As he explains: "Every passage is different, and this was very intense physically as well as mentally. In big seas, I was able to start the repair but had to wait for the glued patches to dry before stitching. I had to reroute a little to the south to do the repair. The wait was very frustrating and rather spoiled the long-awaited moment of passing the Horn, even though the emotion was there. But the ordeal has made me more determined than ever to catch up. I'm happy to have the Pacific behind me."

It is a hugely symbolic stage for competitors who at this point have completed two-thirds of this solo round the world race without assistance. This edition marks another milestone as it is the first time so many competitors have passed Cape Horn in such a short time: nine in just over 24 hours.

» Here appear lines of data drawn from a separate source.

/-- R38, R41, R42, R453: what the last run left is counted once, and the open-image marker is cleared; a save whose checkpoint H4 did not
seal is failed. Without a layout in force no store is read: the outcome waits for the first start with one, so that a failed save counts
there again beside its open marker. [log 16: DEDUCED] -/
def countOutcome (s : State) : State :=
  let n := lastSaveStart s.jrn
  let fresh := s.upd.countedSeq < n && s.layoutOk
  let c := (bestCkpt (fun m => m = n) s.bed.ckpts).filter (·.isSealed)
  let isOpen := s.imageOpen
  let mk := markerOf n s.jrn
  let outcome := match c with | none => 3 | some c => c.hdr.outcome
  let ls : LastSave := match c with
    | none => { outcome := 3, planned := mk.1 = 5, trigger := mk.1, armedAtTrigger := mk.2 }
    | some c => { outcome := outcome, planned := c.hdr.flags.testBit 1, trigger := c.hdr.trigger, armedAtTrigger := mk.2 }
  let none_ := isOpen && !savedSince s.jrn
  let add := isOpen || (fresh && outcome ≠ 1)
  let s := { s with
    gov := { s.gov with
      dsc := if add then satAdd 32 s.gov.dsc 1 else s.gov.dsc
      lastSave := if none_ then { outcome := 4 } else if fresh then ls else s.gov.lastSave
      lost := if none_ then 0 else s.gov.lost }
    jrn := closeImage s.jrn
    fld := { s.fld with outcomeDue := s.fld.outcomeDue || fresh || none_ }
    upd := { s.upd with countedSeq := if s.layoutOk then n else s.upd.countedSeq } }
  if fresh then
    match c with
    | none => s
    | some c =>
      let s := learnK c.hdr s
      let l := signLate s
      l.1.journal (.saveRec c.hdr l.2)
  else s

/-- B8: the kind, the outcome, the records. After a handover reset nothing is counted (R453). -/
def bootJournal (env : StartEnv) (s : State) : State :=
  let s := { s with
    dev := { s.dev with aonUs := s.dev.aonUs + env.bootUs }
    bed := { s.bed with ckpts := s.bed.ckpts.map fun c => dropBad env.badCopies c }
    pip := { s.pip with sanResumed := s.key.sanOpen } }
  let s := if s.key.sanOpen && s.key.rbgOk then replaceKeys s else s
  let kind := s.startKind
  let s := signOwed s
  let s := if s.upd.cause = 5 then s else countOutcome s
  let best := bestCkpt (fun _ => true) s.bed.ckpts
  let s := match (best.map (·.hdr)).orElse fun _ => lastRecord s.jrn with
    | none => s
    | some r => hrvFrom r (salRecOf r.salSeq s.jrn) s
  let top := s.bed.ckpts.foldl (fun n c => max n c.hdr.saveSeq) (max (lastSaveStart s.jrn) (lastRestore s.jrn))
  { s with
    hrv := { s.hrv with
      copies := (best.map fun c => b2n c.copyA + b2n c.copyB).getD 0
      nextSeq := top + 1, prevSealed := (best.map fun c => c.hdr.saveSeq).getD 0
      floorMj := if s.layoutOk then s.eFloor else 0, leadMj := if s.layoutOk then s.eLead else 0 }
    upd := { s.upd with bootMs := min 65535 ((s.dev.aonUs - s.dev.startUs) / 1000) }
    fld := { s.fld with
      kind := kind, step := if kind = .saved || kind = .reload then 1 else 0
      deferredAct := kind = .saved && s.upd.marker.state = .scheduled }
    dev := { s.dev with st := if kind = .saved || kind = .reload then .reflood else s.dev.st }
    svc := { s.svc with event := s.svc.event || kind = .saved || kind = .reload } }

/-! ### The census and erases at start (R211 to R213) -/

/-- A block holds a programmed page 0: it lies in a row with a page of stripe 0 on its channel, or holds a checkpoint's pages. -/
def State.hasDescriptor (s : State) (key : Nat) (b : Blk) : Bool :=
  b.holds ≠ 0 || s.bed.rows.any fun r => r.lane == key / 32768 % 16 && r.blocks.contains (key / 32768 / 16, key % 32768) &&
    s.onMedia r.seq 0 (key / 32768 / 16)

/-- A block as the census finds it (R205, R209, R211, R231): one that holds nothing is BLANK, an erase cut short among them, and a CKPT block
without content waits for its erase; the count is the latest table's unless the descriptor gives a later one. -/
def State.censusBlock (s : State) (key : Nat) (b : Blk) : Blk :=
  let e := s.tableEntry key
  let n := e % 2 ^ 24
  let pool := b.state = BlkState.ckpt || b.state = BlkState.ckptErased
  let kept := b.state = BlkState.retired || b.state = BlkState.update || 2 ^ 24 ≤ e
  let b := { b with holds := if b.erasing || b.state = BlkState.ckptErased then 0 else b.holds }
  let st := if 2 ^ 24 ≤ e then BlkState.retired else if kept then b.state else if pool then .ckpt
    else if b.state = .erased || b.erasing then .blank else b.state
  { b with state := st, erasing := false, erases := if s.hasDescriptor key b && !b.erasing then max b.erases n else n }

/-- The store's blocks at the census; a row without a programmed page is none. -/
def censusBlocks (s : State) : State :=
  let none_ := fun (r : BedRow) => s.pagesOf r.seq = [] && r.zeros.isNone
  let s := (s.bed.rows.filter none_).foldl (fun s r => r.blocks.foldl (fun s p => blkUpd p.1 r.lane p.2 (fun b => { b with state := .blank }) s) s)
    { s with bed := { s.bed with rows := s.bed.rows.filter fun r => !none_ r } }
  { s with bed := { s.bed with
      blocks := s.bed.blocks.foldr (fun e t => tblPut {} e.1 (s.censusBlock e.1 e.2) t) []
      unprotected := s.bed.rows.foldl (fun n r => satAdd 16 n r.unprot.length) 0 } }

/-- Blocks of a die set aside from its BLANK ones, lowest first: until three are in the checkpoint pool (R210), on die 0 as many as the layout
reserves in the update partition (R230). [log 32: DESIGN CHOICE] -/
def reserveBlocks (st : BlkState) (n ch die : Nat) (s : State) : State :=
  let have_ := (s.bed.blocks.filter fun e => e.1 / 32768 == ch * 16 + die &&
    (e.2.state = st || (st = BlkState.ckpt && e.2.state = BlkState.ckptErased))).length
  (List.range (n - have_)).foldl (fun s _ =>
    match s.blankOn ch die with
    | none => s
    | some b => blkUpd ch die b (fun x => { x with state := st }) s) s

def reserveAll (s : State) : State :=
  (List.range 32).foldl (fun s c => (List.range s.nand.dies).foldl (fun s d =>
    let s := reserveBlocks .ckpt 3 c d s
    if d = 0 then reserveBlocks .update s.nand.updateBlocks c d s else s) s) s

/-- A row of another geometry (R212). -/
def State.foreignRow (s : State) (r : BedRow) : Bool :=
  ((s.pagesOf r.seq).any fun p => p.geometry != s.geometry) || r.zeros.any fun z => z.geometry != s.geometry

/-- Geometry mismatch (R212): foreign map segments or checkpoints, and no map segment of the geometry in force. -/
def State.foreignStore (s : State) : Bool :=
  ((s.bed.pages.any fun p => p.kind = .mapSegment && p.geometry != s.geometry) || (s.bed.rows.any fun r => r.zeros.any fun z => z.geometry != s.geometry) ||
    s.bed.ckpts.any fun c => c.geometry != s.geometry) &&
  s.segPages = [] && !(s.bed.rows.any fun r => r.zeros.any fun z => z.geometry == s.geometry)

/-- NAND channels and dies as the census finds them (R205, R211, R212, R223): partly programmed rows become FULL, foreign ones SPENT, and rows
that lie on a lost channel or die are queued for rebuild. [log 32: DESIGN CHOICE] -/
def census (env : StartEnv) (s0 : State) : State :=
  let s := reserveAll (censusBlocks s0)
  let dies := (List.range s.nand.dies)
  let chs := if s.layoutOk then List.range 32 else []
  let dead := fun (c d : Nat) => env.untrained.contains c || env.deadDies.contains (c * 16 + d) || (s.chan c).retired.contains d
  let chans := chs.foldl (fun t c => tblUpd {} c (fun (x : BedChan) =>
    let ok := !env.untrained.contains c
    let live := dies.filter fun d => !env.deadDies.contains (c * 16 + d)
    { x with
      present := live, trained := ok, active := ok && x.retired.length < 2, excluded := !ok || 2 ≤ x.retired.length
      cause := if !ok then 5 else if 2 ≤ x.retired.length then 3 else 0
      blocksRetired := (s.bed.blocks.filter fun b => b.1 / 32768 / 16 == c && b.2.state = .retired).length }) t) s.bed.chans
  let foreign := s.foreignStore
  let row := fun (r : BedRow) =>
    let r := if r.state = .opened then { r with state := .full } else r
    let r := if s.foreignRow r && !foreign then { r with state := .spent, queued := 0 } else r
    if r.state ≠ .spent && r.blocks.any (fun p => dead p.1 r.lane) then { r with queued := 1 } else r
  { s with
    dev := { s.dev with aonUs := s.dev.aonUs + env.censusUs }
    bed := { s.bed with
      chans := chans, rows := s.bed.rows.map row, foreign := foreign, mismatch := foreign
      ckpts := if foreign then s.bed.ckpts else s.bed.ckpts.filter fun c => c.geometry == s.geometry
      censusFailed := env.censusBad, censusMs := min 65535 (env.censusUs / 1000) } }

/-- Rows the guarantee needs at the layout's largest ceiling. -/
def State.needMax (s : State) : Nat :=
  ({ s with gov := { s.gov with bceil := s.bMax } } : State).needRows

/-- BLANK rows are erased lane by lane until the guarantee has its rows (R213). -/
def eraseRows : Nat → Nat → State → State
  | 0, _, s => s
  | n + 1, k, s => eraseRows n (k + 1) (if s.erasedRows < s.needMax then eraseBlank (k % max 1 s.nand.dies) s else s)

/-- Blocks whose count a start erase has brought to PSLC_PE are retired (R225). -/
def retireWorn (s : State) : State :=
  if s.nand.pslcPe = 0 then s
  else
    (s.bed.blocks.filter fun e => e.2.state = .erased && s.nand.pslcPe ≤ e.2.erases).foldl
      (fun s e => retireBlock (e.1 / 32768 / 16) (e.1 / 32768 % 16) (e.1 % 32768) 2 s) s

/-- The checkpoints whose blocks are not erased (R210): the latest and the one it superseded, until a restore marker closes the latest. -/
def State.keptCkpts (s : State) : List Ckpt :=
  match bestCkpt (fun _ => true) s.bed.ckpts with
  | none => []
  | some c => if c.hdr.saveSeq ≤ lastRestore s.jrn then []
      else c :: (bestCkpt (fun m => m < c.hdr.saveSeq) s.bed.ckpts).toList

/-- A CKPT block that holds nothing kept and has not been erased. -/
def State.ckptFree (s : State) (b : Blk) : Bool :=
  b.state = .ckpt && !b.erasing && !(s.keptCkpts.any fun c => c.hdr.saveSeq == b.holds)

/-- Every CKPT block that is free is erased (R210), and its checkpoint is gone; none in a store that must be left untouched (R192). -/
def freeCkpts (s : State) : State :=
  if s.bed.mismatch || s.bed.censusFailed then s
  else
    { s with bed := { s.bed with
      blocks := tblMap {} (fun b => if s.ckptFree b then { b with erasing := true } else b) s.bed.blocks
      ckpts := s.keptCkpts } }

/-- One CKPT block of each die in service is erased where none is (R213). -/
def eraseCkpts (s : State) : State :=
  s.activeCh.foldl (fun s c => (List.range s.nand.dies).foldl (fun s d =>
    if !(s.laneCh d).contains c || (s.ckptBlock c d).isSome then s
    else
      match (s.bed.blocks.filter fun e => e.1 / 32768 == c * 16 + d && s.ckptFree e.2).head? with
      | none => s
      | some e =>
        let s := blkUpd c d (e.1 % 32768) (fun b => { b with state := .ckptErased, erases := b.erases + 1, holds := 0 }) s
        { s with bed := { s.bed with sinceTable := s.bed.sinceTable + 1 } }) s) s

/-- Blocks whose start erase fails are retired (R213, R225). -/
def failErases (l : NSet) (s : State) : State :=
  l.foldl (fun s k =>
    let c := k / 32768 / 16
    let d := k / 32768 % 16
    let b := s.blk c d (k % 32768)
    if b.state = .blank || s.ckptFree b then
      let s := chanUpd c (fun c => { c with eraseFail := satAdd 16 c.eraseFail 1 }) s
      fltRaise 0x52 c (retireBlock c d (k % 32768) 1 s)
    else s) s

But the South has put the whole fleet to the test, both at the head and rear of the pack. Although hardened and used to bad weather they will long remember the appalling conditions encountered deep in the Southern Ocean, with wild seas coming at them from all directions.

Cape Horn lives up to its reputation

"It's a cape, it's a rock, it's a peninsular..." and above all a challenge. Rounding Cape Horn is no mean feat. The 425m high cliff at the southernmost tip of South America is often synonymous with hellish conditions. It is also the first time since the start that sailors on this epic race have a chance of seeing land after more than a month and a half of racing. For many, rounding it is like a deliverance, although there is still everything to play for.

Courage combined with flair and intuition are key as the miles separating boats from Cape Horn have been hectic, with strong bitingly cold winds and heavy seas adding a dramatic touch to the scene.

The first two tasted for the umpteenth time gale force winds gusting up to 60 knots. Thomas Ruyant (LinkedOut) and Damien Seguin (Groupe Apicil) also faced unstable 20-30 knot conditions. Behind them a group led by Benjamin Dutreux (OMIA-Water Family) were making average speeds of 15/18 knots in a northwesterly flow to pass south of the last great Cape on this round the world.

The ultimate goal for skippers is to reach this stage with their boat intact and no serious damage, like Boris Herrmann on Seaexplorer-Yacht Club de Monaco. The German skipper's strategy has been to be sparing with his boat. "Since the start, I have chosen sometimes to put on the brakes to preserve it and avoid breakages". A tactic that is paying off as he tackles the last part of the race on a boat ready to deploy the full potential of its foils.

Boris will now begin his climb up the Atlantic towards Les Sables-d'Olonne where he started on 8th November 2020. His next difficult decision is whether to go through the calmer waters of Le Maire Strait (between Patagonia and Staten Island) or head off for the open ocean, leaving the Falkland Islands to port. The next move here will determine strategy to deal with the complicated weather systems off Argentina that are very active.

New year new update

Yacht Club de Monaco is holding its first Vendée Globe update for 2021 on Wednesday 6th January in the Meeting Room, during which Boris Herrmann will be checking in to talk about his race and the last few days. Virtual Regatta creator Philippe Guigné will also be on hand for a behind the scenes update on the game which has attracted a million players to the Vendée Globe game.